Saved data entries

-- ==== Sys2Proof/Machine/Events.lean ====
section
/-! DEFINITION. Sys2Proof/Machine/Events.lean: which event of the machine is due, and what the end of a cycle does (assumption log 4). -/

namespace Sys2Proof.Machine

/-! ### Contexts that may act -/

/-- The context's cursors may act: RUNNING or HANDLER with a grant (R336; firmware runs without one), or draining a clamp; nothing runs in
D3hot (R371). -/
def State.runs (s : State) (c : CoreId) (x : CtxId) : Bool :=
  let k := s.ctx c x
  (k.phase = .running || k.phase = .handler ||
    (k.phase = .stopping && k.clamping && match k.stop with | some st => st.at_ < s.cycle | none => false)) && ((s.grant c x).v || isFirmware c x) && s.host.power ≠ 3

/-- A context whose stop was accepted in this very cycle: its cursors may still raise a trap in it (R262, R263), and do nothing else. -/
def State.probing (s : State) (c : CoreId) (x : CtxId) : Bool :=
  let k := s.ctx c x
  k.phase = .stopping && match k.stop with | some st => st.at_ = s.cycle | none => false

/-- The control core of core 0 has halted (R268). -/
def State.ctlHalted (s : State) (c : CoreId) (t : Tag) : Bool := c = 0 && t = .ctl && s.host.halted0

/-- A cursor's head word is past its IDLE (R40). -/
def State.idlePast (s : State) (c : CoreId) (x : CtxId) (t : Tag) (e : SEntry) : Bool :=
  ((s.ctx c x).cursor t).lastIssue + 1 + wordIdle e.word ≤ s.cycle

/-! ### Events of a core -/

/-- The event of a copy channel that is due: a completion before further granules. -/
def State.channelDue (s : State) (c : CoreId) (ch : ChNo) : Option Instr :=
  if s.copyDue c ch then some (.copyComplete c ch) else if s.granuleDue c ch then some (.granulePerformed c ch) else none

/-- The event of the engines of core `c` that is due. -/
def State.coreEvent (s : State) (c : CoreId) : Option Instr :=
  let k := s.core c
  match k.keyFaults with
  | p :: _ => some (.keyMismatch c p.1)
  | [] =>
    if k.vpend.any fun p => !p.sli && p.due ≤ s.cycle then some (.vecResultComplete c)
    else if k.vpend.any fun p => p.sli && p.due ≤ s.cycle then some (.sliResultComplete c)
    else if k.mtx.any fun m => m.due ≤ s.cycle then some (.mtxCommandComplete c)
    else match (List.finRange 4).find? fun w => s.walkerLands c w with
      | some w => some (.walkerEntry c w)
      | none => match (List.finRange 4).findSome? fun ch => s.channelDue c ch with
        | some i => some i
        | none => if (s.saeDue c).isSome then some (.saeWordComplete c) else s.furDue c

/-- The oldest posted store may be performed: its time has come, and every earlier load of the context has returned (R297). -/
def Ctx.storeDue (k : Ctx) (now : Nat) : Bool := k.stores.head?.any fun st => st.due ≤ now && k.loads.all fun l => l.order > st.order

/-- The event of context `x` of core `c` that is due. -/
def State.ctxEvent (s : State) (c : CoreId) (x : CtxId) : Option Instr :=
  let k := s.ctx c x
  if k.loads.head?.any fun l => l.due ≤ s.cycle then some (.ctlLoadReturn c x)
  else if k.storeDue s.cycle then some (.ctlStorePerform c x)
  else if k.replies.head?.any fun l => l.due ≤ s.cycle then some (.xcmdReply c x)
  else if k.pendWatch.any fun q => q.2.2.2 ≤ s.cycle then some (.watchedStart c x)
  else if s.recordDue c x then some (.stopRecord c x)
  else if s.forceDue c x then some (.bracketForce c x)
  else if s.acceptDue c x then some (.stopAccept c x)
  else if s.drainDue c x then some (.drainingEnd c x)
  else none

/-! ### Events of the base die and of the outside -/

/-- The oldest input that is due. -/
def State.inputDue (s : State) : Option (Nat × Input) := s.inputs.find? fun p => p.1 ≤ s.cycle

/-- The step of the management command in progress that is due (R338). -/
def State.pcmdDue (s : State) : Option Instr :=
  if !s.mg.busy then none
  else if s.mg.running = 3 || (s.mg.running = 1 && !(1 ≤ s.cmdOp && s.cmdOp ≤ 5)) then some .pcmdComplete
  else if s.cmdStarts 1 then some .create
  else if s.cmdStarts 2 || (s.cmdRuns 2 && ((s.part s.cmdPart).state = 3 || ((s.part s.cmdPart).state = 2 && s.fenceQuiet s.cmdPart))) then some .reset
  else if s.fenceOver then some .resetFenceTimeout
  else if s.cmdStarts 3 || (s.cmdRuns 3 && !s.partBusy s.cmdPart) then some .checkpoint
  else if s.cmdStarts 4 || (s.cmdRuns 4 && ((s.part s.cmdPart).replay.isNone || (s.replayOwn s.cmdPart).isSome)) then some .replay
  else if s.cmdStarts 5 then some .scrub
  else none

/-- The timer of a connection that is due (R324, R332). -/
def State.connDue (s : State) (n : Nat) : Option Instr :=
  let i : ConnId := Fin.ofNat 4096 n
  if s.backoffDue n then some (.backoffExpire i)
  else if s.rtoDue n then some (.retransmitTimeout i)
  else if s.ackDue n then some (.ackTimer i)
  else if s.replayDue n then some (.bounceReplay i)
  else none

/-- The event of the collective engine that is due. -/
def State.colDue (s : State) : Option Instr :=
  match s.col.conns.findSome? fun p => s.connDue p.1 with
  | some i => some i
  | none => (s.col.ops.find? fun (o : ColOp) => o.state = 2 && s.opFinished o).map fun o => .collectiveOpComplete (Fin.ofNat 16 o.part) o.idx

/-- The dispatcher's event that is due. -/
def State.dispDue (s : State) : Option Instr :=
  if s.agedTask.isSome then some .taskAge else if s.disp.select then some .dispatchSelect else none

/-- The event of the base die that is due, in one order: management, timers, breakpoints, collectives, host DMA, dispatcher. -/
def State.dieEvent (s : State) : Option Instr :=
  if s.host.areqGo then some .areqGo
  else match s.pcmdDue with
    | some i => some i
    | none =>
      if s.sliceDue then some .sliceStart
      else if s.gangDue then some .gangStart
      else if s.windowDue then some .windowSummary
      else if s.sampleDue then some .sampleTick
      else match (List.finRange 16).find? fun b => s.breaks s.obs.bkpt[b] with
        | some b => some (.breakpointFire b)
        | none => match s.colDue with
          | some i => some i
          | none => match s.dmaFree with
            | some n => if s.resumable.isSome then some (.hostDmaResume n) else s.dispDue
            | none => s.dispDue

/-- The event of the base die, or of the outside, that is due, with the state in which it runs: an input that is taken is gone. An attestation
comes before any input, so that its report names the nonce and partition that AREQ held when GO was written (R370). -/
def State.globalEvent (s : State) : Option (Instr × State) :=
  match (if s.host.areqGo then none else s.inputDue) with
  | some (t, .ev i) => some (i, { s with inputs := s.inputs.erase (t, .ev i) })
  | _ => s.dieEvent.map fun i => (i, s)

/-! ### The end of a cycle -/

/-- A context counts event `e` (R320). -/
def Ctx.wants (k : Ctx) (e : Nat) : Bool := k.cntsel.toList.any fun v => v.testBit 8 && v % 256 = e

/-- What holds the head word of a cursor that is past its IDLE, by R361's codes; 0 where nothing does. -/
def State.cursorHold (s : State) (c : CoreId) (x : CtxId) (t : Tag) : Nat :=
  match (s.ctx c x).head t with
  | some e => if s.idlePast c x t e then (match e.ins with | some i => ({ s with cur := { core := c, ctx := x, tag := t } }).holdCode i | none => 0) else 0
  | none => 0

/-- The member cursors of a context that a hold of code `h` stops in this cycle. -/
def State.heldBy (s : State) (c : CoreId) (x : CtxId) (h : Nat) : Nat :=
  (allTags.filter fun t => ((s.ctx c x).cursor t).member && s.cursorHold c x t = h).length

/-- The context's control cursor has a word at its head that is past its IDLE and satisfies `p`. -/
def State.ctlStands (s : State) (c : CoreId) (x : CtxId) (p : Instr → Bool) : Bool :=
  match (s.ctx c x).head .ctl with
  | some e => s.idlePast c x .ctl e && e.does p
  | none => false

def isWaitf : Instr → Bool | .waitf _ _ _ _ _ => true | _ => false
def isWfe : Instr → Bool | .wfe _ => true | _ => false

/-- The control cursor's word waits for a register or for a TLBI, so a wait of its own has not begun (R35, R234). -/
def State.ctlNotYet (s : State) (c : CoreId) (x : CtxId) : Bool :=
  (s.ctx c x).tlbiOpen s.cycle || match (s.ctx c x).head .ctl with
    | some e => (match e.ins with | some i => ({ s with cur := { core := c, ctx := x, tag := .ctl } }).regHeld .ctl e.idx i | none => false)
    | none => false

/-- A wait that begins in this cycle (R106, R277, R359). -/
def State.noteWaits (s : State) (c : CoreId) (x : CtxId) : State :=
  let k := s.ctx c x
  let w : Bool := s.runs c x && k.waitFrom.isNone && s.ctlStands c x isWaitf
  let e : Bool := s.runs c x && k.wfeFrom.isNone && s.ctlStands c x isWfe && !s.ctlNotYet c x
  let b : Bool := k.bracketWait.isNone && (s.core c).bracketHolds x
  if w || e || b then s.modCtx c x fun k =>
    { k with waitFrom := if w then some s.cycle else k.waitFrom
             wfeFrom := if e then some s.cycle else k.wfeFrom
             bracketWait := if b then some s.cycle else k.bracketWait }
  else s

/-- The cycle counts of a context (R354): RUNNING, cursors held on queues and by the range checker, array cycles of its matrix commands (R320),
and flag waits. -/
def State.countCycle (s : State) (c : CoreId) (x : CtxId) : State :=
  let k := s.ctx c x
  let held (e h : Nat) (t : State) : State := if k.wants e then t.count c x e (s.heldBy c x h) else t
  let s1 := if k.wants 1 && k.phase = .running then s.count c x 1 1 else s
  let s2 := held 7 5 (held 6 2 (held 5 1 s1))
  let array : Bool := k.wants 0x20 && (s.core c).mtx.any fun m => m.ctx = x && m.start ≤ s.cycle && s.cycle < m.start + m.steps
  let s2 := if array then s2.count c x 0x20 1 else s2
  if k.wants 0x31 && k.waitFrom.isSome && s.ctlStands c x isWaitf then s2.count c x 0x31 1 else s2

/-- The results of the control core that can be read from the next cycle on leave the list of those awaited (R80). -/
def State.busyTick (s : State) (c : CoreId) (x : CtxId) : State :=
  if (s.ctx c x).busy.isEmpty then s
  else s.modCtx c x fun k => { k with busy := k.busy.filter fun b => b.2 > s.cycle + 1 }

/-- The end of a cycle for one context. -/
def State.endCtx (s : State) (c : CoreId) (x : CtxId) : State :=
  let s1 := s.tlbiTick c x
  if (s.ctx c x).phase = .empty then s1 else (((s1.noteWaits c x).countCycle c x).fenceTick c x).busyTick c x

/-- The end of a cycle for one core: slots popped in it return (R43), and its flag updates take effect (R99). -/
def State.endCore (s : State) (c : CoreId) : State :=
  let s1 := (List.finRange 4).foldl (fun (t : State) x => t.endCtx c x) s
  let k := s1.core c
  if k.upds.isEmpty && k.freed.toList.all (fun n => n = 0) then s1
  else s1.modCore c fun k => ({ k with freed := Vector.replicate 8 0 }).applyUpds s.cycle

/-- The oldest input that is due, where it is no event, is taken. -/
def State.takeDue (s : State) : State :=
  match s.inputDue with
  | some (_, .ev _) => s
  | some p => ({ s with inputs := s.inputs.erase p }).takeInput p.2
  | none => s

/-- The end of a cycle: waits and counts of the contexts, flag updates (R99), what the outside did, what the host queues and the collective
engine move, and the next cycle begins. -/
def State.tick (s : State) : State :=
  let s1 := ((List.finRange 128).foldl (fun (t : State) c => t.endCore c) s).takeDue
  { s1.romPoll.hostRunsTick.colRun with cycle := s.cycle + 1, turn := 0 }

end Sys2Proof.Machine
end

---

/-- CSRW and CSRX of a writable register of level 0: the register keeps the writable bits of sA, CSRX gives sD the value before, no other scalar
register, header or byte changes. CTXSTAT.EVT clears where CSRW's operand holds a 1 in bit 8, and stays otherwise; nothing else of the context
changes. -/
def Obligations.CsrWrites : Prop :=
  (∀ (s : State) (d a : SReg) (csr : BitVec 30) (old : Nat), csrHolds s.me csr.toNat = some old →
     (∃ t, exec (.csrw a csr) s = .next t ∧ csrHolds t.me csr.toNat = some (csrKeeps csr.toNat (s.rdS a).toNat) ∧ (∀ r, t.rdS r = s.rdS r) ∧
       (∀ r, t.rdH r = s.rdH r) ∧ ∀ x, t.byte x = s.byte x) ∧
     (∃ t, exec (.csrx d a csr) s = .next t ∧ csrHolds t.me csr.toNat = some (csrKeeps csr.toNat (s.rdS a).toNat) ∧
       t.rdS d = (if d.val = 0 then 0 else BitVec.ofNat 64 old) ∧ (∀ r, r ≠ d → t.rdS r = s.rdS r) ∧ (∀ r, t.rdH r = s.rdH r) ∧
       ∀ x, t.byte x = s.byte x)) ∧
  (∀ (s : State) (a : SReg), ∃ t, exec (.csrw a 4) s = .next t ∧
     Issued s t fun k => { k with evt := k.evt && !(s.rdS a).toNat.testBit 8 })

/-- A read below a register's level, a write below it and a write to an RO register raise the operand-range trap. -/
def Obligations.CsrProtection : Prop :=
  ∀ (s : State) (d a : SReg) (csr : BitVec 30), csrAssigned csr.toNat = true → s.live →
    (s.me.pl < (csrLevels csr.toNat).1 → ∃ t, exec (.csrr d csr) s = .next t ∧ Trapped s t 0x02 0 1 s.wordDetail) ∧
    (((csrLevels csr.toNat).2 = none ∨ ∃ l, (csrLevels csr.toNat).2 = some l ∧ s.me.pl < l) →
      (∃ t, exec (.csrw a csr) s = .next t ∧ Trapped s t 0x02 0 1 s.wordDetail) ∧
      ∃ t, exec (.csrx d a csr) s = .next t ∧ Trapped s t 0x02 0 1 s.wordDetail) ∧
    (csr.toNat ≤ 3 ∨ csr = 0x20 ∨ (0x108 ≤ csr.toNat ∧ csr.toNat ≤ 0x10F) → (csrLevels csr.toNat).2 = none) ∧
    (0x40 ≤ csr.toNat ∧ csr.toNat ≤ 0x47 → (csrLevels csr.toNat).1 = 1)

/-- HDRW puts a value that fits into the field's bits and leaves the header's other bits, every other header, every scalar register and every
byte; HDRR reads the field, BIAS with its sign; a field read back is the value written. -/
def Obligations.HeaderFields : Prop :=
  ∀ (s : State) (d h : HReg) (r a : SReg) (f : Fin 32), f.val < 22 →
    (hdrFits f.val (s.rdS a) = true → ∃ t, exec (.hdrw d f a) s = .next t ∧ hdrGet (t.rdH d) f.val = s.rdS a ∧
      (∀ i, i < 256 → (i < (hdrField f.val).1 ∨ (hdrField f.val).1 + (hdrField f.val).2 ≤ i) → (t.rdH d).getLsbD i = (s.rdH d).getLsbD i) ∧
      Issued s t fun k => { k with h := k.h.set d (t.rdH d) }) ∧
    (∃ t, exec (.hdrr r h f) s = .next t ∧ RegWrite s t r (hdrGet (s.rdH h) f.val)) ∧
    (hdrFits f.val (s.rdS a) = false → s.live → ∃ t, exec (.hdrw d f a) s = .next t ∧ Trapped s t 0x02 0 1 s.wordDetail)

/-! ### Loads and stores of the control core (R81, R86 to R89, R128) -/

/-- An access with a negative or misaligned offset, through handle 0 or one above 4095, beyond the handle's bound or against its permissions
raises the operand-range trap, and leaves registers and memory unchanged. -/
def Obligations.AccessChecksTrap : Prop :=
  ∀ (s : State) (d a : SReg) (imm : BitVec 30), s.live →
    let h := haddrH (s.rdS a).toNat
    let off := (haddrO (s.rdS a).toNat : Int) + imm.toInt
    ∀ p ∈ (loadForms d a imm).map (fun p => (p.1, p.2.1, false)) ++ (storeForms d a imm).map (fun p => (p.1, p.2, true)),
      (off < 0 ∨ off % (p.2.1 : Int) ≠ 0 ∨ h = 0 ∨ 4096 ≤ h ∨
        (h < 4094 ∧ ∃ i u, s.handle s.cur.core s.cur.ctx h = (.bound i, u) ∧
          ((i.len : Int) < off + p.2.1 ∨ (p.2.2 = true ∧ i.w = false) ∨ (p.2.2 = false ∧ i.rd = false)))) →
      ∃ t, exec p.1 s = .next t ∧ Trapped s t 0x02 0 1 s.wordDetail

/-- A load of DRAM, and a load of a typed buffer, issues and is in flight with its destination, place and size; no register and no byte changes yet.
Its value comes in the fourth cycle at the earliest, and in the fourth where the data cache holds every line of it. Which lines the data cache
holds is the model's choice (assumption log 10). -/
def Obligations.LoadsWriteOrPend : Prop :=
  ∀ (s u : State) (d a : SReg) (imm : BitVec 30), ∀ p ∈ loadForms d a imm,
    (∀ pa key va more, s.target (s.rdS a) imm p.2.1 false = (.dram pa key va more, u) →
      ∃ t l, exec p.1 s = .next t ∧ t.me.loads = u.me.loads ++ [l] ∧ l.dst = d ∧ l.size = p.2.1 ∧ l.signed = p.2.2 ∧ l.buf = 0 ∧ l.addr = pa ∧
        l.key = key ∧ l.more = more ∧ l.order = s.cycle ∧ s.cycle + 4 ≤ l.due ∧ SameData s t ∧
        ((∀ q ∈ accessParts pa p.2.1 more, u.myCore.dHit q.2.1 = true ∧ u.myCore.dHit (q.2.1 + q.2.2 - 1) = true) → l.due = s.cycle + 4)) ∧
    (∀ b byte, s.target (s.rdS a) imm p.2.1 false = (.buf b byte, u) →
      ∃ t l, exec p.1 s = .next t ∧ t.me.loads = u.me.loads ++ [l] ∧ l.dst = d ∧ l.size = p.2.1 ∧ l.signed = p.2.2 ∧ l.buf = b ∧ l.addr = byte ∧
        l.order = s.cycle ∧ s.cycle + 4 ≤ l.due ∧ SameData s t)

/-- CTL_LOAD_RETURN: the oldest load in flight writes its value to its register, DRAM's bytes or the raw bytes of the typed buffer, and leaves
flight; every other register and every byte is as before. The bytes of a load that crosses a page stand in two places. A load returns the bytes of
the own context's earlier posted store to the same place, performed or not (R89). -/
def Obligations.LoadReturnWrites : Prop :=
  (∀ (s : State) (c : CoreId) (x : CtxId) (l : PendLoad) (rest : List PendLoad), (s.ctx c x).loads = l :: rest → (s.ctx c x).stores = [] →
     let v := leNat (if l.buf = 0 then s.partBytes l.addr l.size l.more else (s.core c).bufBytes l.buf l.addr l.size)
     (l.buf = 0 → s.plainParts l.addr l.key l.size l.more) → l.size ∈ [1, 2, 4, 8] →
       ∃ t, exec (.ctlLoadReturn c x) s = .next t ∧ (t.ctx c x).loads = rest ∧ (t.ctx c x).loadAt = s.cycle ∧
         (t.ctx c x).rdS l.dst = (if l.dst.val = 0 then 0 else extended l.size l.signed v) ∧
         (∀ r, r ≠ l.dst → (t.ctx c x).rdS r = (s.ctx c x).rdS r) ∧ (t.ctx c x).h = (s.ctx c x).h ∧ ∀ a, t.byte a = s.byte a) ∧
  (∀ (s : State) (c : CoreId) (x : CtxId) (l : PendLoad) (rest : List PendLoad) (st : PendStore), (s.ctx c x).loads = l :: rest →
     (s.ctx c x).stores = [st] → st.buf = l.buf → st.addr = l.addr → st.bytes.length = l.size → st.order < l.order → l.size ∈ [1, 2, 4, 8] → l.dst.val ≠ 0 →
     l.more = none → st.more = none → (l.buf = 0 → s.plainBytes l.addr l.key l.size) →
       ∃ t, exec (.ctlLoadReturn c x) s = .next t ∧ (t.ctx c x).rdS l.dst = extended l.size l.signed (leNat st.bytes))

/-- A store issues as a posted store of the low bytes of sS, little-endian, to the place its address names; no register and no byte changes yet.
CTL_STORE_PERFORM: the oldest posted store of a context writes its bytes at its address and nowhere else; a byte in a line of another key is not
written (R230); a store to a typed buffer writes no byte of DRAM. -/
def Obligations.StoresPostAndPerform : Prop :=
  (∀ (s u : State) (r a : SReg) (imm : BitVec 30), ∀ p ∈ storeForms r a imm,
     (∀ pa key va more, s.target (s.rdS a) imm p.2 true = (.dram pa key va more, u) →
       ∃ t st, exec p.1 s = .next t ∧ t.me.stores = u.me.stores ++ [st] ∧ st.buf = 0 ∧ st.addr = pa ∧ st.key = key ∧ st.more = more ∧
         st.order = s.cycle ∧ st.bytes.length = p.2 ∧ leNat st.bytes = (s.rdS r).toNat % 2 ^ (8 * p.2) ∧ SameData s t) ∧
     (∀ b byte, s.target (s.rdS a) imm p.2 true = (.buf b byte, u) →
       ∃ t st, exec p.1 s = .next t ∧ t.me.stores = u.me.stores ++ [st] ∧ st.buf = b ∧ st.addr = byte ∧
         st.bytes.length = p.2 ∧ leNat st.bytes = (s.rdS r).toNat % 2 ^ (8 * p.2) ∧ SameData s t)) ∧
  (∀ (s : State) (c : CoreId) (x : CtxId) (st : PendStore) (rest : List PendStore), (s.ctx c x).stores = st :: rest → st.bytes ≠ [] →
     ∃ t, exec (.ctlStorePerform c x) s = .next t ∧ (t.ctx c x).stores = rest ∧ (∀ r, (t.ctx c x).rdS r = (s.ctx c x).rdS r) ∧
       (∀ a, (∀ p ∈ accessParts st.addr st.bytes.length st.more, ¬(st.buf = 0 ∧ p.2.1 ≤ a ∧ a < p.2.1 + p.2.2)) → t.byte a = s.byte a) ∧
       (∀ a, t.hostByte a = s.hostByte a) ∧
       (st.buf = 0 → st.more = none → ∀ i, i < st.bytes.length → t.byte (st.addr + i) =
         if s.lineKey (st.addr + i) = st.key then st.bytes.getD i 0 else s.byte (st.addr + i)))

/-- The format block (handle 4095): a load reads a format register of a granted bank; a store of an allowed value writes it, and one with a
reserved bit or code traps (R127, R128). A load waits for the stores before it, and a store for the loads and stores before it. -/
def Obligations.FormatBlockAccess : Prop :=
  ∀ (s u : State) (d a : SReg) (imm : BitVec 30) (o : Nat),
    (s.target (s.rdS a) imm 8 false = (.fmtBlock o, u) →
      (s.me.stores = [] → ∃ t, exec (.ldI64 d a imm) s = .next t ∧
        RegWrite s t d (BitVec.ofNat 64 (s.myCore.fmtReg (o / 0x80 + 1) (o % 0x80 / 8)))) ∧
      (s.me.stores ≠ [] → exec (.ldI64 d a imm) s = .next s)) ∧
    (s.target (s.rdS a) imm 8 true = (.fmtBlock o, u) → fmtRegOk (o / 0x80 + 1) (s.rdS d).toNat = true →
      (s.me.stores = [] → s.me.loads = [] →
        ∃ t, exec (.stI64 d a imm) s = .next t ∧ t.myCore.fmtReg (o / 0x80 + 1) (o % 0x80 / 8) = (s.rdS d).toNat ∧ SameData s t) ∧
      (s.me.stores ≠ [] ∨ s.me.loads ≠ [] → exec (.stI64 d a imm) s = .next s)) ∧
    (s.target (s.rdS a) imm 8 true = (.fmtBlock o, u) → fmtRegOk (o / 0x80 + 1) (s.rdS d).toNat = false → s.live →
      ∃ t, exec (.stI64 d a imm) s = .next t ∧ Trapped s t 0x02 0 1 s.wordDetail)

Brief: Would you print exactly, and only, the lines of the data above from the line with "-- ==== Sys2Proof/Machine/Events.lean" through the line with "def State.idlePast (s", inclusive?

Result of this exercise:
-- ==== Sys2Proof/Machine/Events.lean ====
section
/-! DEFINITION. Sys2Proof/Machine/Events.lean: which event of the machine is due, and what the end of a cycle does (assumption log 4). -/

namespace Sys2Proof.Machine

/-! ### Contexts that may act -/

/-- The context's cursors may act: RUNNING or HANDLER with a grant (R336; firmware runs without one), or draining a clamp; nothing runs in
D3hot (R371). -/
def State.runs (s : State) (c : CoreId) (x : CtxId) : Bool :=
  let k := s.ctx c x
  (k.phase = .running || k.phase = .handler ||
    (k.phase = .stopping && k.clamping && match k.stop with | some st => st.at_ < s.cycle | none => false)) && ((s.grant c x).v || isFirmware c x) && s.host.power ≠ 3

/-- A context whose stop was accepted in this very cycle: its cursors may still raise a trap in it (R262, R263), and do nothing else. -/
def State.probing (s : State) (c : CoreId) (x : CtxId) : Bool :=
  let k := s.ctx c x
  k.phase = .stopping && match k.stop with | some st => st.at_ = s.cycle | none => false

/-- The control core of core 0 has halted (R268). -/
def State.ctlHalted (s : State) (c : CoreId) (t : Tag) : Bool := c = 0 && t = .ctl && s.host.halted0

/-- A cursor's head word is past its IDLE (R40). -/
def State.idlePast (s : State) (c : CoreId) (x : CtxId) (t : Tag) (e : SEntry) : Bool :=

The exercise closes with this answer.